*** Extracted data Section Begins ***

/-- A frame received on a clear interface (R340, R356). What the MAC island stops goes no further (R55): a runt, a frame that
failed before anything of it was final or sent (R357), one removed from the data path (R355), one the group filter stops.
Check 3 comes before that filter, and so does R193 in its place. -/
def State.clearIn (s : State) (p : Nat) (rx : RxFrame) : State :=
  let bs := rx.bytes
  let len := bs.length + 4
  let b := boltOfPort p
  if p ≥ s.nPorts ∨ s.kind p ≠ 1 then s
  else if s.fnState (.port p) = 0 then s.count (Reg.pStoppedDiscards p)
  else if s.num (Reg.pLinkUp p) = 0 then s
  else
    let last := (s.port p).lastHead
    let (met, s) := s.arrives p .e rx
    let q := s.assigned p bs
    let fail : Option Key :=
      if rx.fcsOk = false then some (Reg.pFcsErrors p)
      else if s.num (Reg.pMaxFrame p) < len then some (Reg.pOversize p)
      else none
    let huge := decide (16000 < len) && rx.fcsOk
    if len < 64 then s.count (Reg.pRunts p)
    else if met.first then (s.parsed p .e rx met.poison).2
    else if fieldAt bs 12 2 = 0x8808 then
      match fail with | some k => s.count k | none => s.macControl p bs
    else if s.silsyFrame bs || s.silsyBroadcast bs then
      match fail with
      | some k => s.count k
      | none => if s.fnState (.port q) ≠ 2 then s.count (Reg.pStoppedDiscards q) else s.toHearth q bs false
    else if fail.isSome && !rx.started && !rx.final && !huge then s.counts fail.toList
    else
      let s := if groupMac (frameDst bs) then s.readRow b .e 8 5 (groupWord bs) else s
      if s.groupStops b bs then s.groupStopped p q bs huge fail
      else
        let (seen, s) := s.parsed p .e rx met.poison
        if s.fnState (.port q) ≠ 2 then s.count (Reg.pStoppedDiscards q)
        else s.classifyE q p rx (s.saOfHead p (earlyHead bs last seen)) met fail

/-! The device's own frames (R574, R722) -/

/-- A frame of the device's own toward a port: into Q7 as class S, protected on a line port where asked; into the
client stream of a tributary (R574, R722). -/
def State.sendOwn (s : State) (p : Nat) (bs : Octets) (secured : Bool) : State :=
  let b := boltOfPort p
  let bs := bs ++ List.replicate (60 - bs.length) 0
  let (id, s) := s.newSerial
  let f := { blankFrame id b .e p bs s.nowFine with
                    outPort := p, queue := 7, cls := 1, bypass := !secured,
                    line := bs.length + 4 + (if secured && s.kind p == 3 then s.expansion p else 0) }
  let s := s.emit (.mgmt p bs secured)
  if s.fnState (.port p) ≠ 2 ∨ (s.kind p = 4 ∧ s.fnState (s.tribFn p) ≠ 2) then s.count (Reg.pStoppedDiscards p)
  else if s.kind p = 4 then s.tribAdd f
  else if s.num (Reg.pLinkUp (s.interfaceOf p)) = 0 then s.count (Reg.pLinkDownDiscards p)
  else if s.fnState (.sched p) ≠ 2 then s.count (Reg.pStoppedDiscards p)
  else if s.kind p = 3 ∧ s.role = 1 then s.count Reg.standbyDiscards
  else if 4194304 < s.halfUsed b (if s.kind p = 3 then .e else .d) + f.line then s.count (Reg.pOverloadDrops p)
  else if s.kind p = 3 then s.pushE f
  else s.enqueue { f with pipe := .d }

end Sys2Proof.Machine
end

*** Extracted data Section Ends ***

§ Exercise details
All of the records above should be transcribed exactly.

§ Response for this exercise
/-- A frame received on a clear interface (R340, R356). What the MAC island stops goes no further (R55): a runt, a frame that
failed before anything of it was final or sent (R357), one removed from the data path (R355), one the group filter stops.
Check 3 comes before that filter, and so does R193 in its place. -/
def State.clearIn (s : State) (p : Nat) (rx : RxFrame) : State :=
  let bs := rx.bytes
  let len := bs.length + 4
  let b := boltOfPort p
  if p ≥ s.nPorts ∨ s.kind p ≠ 1 then s
  else if s.fnState (.port p) = 0 then s.count (Reg.pStoppedDiscards p)
  else if s.num (Reg.pLinkUp p) = 0 then s
  else
    let last := (s.port p).lastHead
    let (met, s) := s.arrives p .e rx
    let q := s.assigned p bs
    let fail : Option Key :=
      if rx.fcsOk = false then some (Reg.pFcsErrors p)
      else if s.num (Reg.pMaxFrame p) < len then some (Reg.pOversize p)
      else none
    let huge := decide (16000 < len) && rx.fcsOk
    if len < 64 then s.count (Reg.pRunts p)
    else if met.first then (s.parsed p .e rx met.poison).2
    else if fieldAt bs 12 2 = 0x8808 then
      match fail with | some k => s.count k | none => s.macControl p bs
    else if s.silsyFrame bs || s.silsyBroadcast bs then
      match fail with
      | some k => s.count k
      | none => if s.fnState (.port q) ≠ 2 then s.count (Reg.pStoppedDiscards q) else s.toHearth q bs false
    else if fail.isSome && !rx.started && !rx.final && !huge then s.counts fail.toList
    else
      let s := if groupMac (frameDst bs) then s.readRow b .e 8 5 (groupWord bs) else s
      if s.groupStops b bs then s.groupStopped p q bs huge fail
      else
        let (seen, s) := s.parsed p .e rx met.poison
        if s.fnState (.port q) ≠ 2 then s.count (Reg.pStoppedDiscards q)
        else s.classifyE q p rx (s.saOfHead p (earlyHead bs last seen)) met fail

/-! The device's own frames (R574, R722) -/

/-- A frame of the device's own toward a port: into Q7 as class S, protected on a line port where asked; into the
client stream of a tributary (R574, R722). -/
def State.sendOwn (s : State) (p : Nat) (bs : Octets) (secured : Bool) : State :=
  let b := boltOfPort p
  let bs := bs ++ List.replicate (60 - bs.length) 0
  let (id, s) := s.newSerial
  let f := { blankFrame id b .e p bs s.nowFine with
                    outPort := p, queue := 7, cls := 1, bypass := !secured,
                    line := bs.length + 4 + (if secured && s.kind p == 3 then s.expansion p else 0) }
  let s := s.emit (.mgmt p bs secured)
  if s.fnState (.port p) ≠ 2 ∨ (s.kind p = 4 ∧ s.fnState (s.tribFn p) ≠ 2) then s.count (Reg.pStoppedDiscards p)
  else if s.kind p = 4 then s.tribAdd f
  else if s.num (Reg.pLinkUp (s.interfaceOf p)) = 0 then s.count (Reg.pLinkDownDiscards p)
  else if s.fnState (.sched p) ≠ 2 then s.count (Reg.pStoppedDiscards p)
  else if s.kind p = 3 ∧ s.role = 1 then s.count Reg.standbyDiscards
  else if 4194304 < s.halfUsed b (if s.kind p = 3 then .e else .d) + f.line then s.count (Reg.pOverloadDrops p)
  else if s.kind p = 3 then s.pushE f
  else s.enqueue { f with pipe := .d }

end Sys2Proof.Machine
end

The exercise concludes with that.